The illusion of TDD

17 Mar 2017

In my view, TDD has become a mirage, an illusion. Something that everybody claim they do or see, but doesn’t actually exist.

For starters, let’s remember what TDD stands for: Test Driven Development (pay attention to the colours chosen here, you’ll find out later)

It means that writing tests will drive how you write software, or in other words, the implementation. Very simple 2-step process, isn’t it?

  1. Write the test
  2. Write the implementation

In practical terms, the test is defining the behaviour of your implementation, resulting in that neat feature will appear on a web browser, that script that computes your tax returns, whatever…

TDD hence implies you have a clear understanding of the behaviour. Because you’ve written the requirements beforehand, it allows you to write better code by freezing the requirements. You only change one thing at a time: either the behaviour or the code but not both.

It allows you to catch errors. Because the test will fail if the implementation is not correct. It creates reliable software because you catch errors before they happen.

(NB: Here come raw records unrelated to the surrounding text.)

-- ==== Sys2Proof/Decode.lean ====
section
/-! DEFINITION. From an encoding to an instruction and back (30_encoding.md R50 to R54, R65, R68;
spec/opcode_table.json). -/

namespace Sys2Proof

/-- Why an encoding names no instruction: no operation runs at that point of a step under that code. -/
inductive DecodeError where
  | noOperation (slot : Slot) (code : FmtCode)
  deriving DecidableEq, Repr

/-- The format an `FMT` code selects; codes 5, 6 and 7 are reserved (R50, R54). -/
def formatOf (c : FmtCode) : Option Format :=
  match c.toNat with
  | 0 => some .rgba5551
  | 1 => some .i4
  | 2 => some .i8
  | 3 => some .ia4
  | 4 => some .ia8
  | _ => none

/-- The `FMT` code of a format (R50). -/
def Format.code : Format → FmtCode
  | .rgba5551 => 0
  | .i4 => 1
  | .i8 => 2
  | .ia4 => 3
  | .ia8 => 4

/-- Bits per encoded pixel (R50). -/
def Format.bpp : Format → Nat
  | .rgba5551 => 16
  | .i4 => 4
  | .i8 => 8
  | .ia4 => 4
  | .ia8 => 8

/-- The width class (R50). -/
def Format.widthClass : Format → WidthClass
  | .rgba5551 => .w16
  | .i4 => .w4
  | .i8 => .w8
  | .ia4 => .w4
  | .ia8 => .w8

/-- The encoder operation of a format (R50, R75). -/
def Format.encoder : Format → Instr
  | .rgba5551 => .encRgba5551
  | .i4 => .encI4
  | .i8 => .encI8
  | .ia4 => .encIa4
  | .ia8 => .encIa8

/-- Whether a format's encoder uses the intensity (R70). -/
def Format.usesIntensity : Format → Bool
  | .rgba5551 => false
  | .i4 => true
  | .i8 => true
  | .ia4 => true
  | .ia8 => true

/-- The emitter a width class selects (R99). -/
def WidthClass.emitter : WidthClass → Instr
  | .w16 => .emit16
  | .w8 => .emit8
  | .w4 => .emit4

/-- The row an `FMT` code selects; total, with the reserved codes as rows of their own (R54, R68). -/
def decodeFmt (c : FmtCode) : Instr :=
  match formatOf c with
  | some f => f.encoder
  | none => if c.toNat = 5 then .reserved5 else if c.toNat = 6 then .reserved6 else .reserved7

/-- A word written to `CTRL`: bit 0 set is `START`, clear is no command, the rest is ignored (R65). -/
def decodeCtrl (w : Nat) : Instr :=
  if w.testBit 0 then .start else .ctrlNone

/-- The operation that runs at a point of a step under an `FMT` code (the table's INTERNAL rows). -/
def decodeInternal (slot : Slot) (c : FmtCode) : Option Instr :=
  match formatOf c with
  | none => none
  | some f =>
    match slot with
    | .intensity => if f.usesIntensity then some .intens else none
    | .emitter => some f.widthClass.emitter
    | .flush => some .flush4
    | .advance => some .next

/-- Decoding, total, rejecting by name. -/
def decode : Encoding → Except DecodeError Instr
  | .fmt c => .ok (decodeFmt c)
  | .ctrl w => .ok (decodeCtrl w)
  | .internal slot c =>
    match decodeInternal slot c with
    | some i => .ok i
    | none => .error (.noOperation slot c)

/-- The encoding that selects a well-formed instruction while `FMT` holds `c`. -/
def encode (c : FmtCode) : Instr → Encoding
  | .encRgba5551 => .fmt 0b000
  | .encI4 => .fmt 0b001
  | .encI8 => .fmt 0b010
  | .encIa4 => .fmt 0b011
  | .encIa8 => .fmt 0b100
  | .reserved5 => .fmt 0b101
  | .reserved6 => .fmt 0b110
  | .reserved7 => .fmt 0b111
  | .start => .ctrl 1
  | .ctrlNone => .ctrl 0
  | .intens => .internal .intensity c
  | .emit16 => .internal .emitter c
  | .emit8 => .internal .emitter c
  | .emit4 => .internal .emitter c
  | .flush4 => .internal .flush c
  | .next => .internal .advance c

/-- The operations of a `RUN` step that handles a pixel, in order: the encoder the code selects, the
emitter of its class, the iterator's advance (43_sequencer.md R112). Under a reserved code, which
never reaches `RUN` (41_pixel_encoder.md R85), the reserved row stands alone (DESIGN CHOICE, log
entry 14). -/
def pixelOps (c : FmtCode) : List Instr :=
  match decodeInternal .emitter c with
  | some e => [decodeFmt c, e, .next]
  | none => [decodeFmt c]

/-- The five selector tokens, case-sensitive and whole (R51). -/
def Format.token : Format → String
  | .rgba5551 => "rgba5551"
  | .i4 => "i4"
  | .i8 => "i8"
  | .ia4 => "ia4"
  | .ia8 => "ia8"

/-- The glue's translation of a token: the five tokens give codes 0 to 4, every other string 7 (R53). -/
def decodeToken (t : String) : FmtCode :=
  if t = Format.rgba5551.token then Format.rgba5551.code
  else if t = Format.i4.token then Format.i4.code
  else if t = Format.i8.token then Format.i8.code
  else if t = Format.ia4.token then Format.ia4.code
  else if t = Format.ia8.token then Format.ia8.code
  else 7

/-- The instruction of a table word of `nbits` bits. A 1-bit word is a `CTRL` command; a longer one
holds an `FMT` code in its low three bits, the bits above it being ignored (10_state.md R24).
The host gives both kinds in whole bytes, and then a word is read as an `FMT` code (DESIGN CHOICE, log entry 10). -/
def decodeTableWord (nbits w : Nat) : Option Instr :=
  if nbits ≤ 1 then (decode (.ctrl w)).toOption
  else (decode (.fmt (BitVec.ofNat 3 w))).toOption

end Sys2Proof
end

This process of writing test first is known as the red-green-refactor mantra.

Let’s see this in detail:

What’s not TDD?

We’ve said TDD ensures you understand the requirements and the purpose and allows you to write better code by freezing the requirements. It forces you into a process known as red-green-refactor.

So… then what is not TDD? Following the definition we’ve given, the main condition to do TDD with all the benefits highlighted before, is to have tests driving your development. Sounds naïve, yeah.

TDD traditionally means tests are written first. TDD is often seen as a tight procedure. It’s here to help, not a mean by itself. This has to be seen in a broader sense. Tests are written first because you have a clear understanding on what to test in terms of inputs, outputs and side effects.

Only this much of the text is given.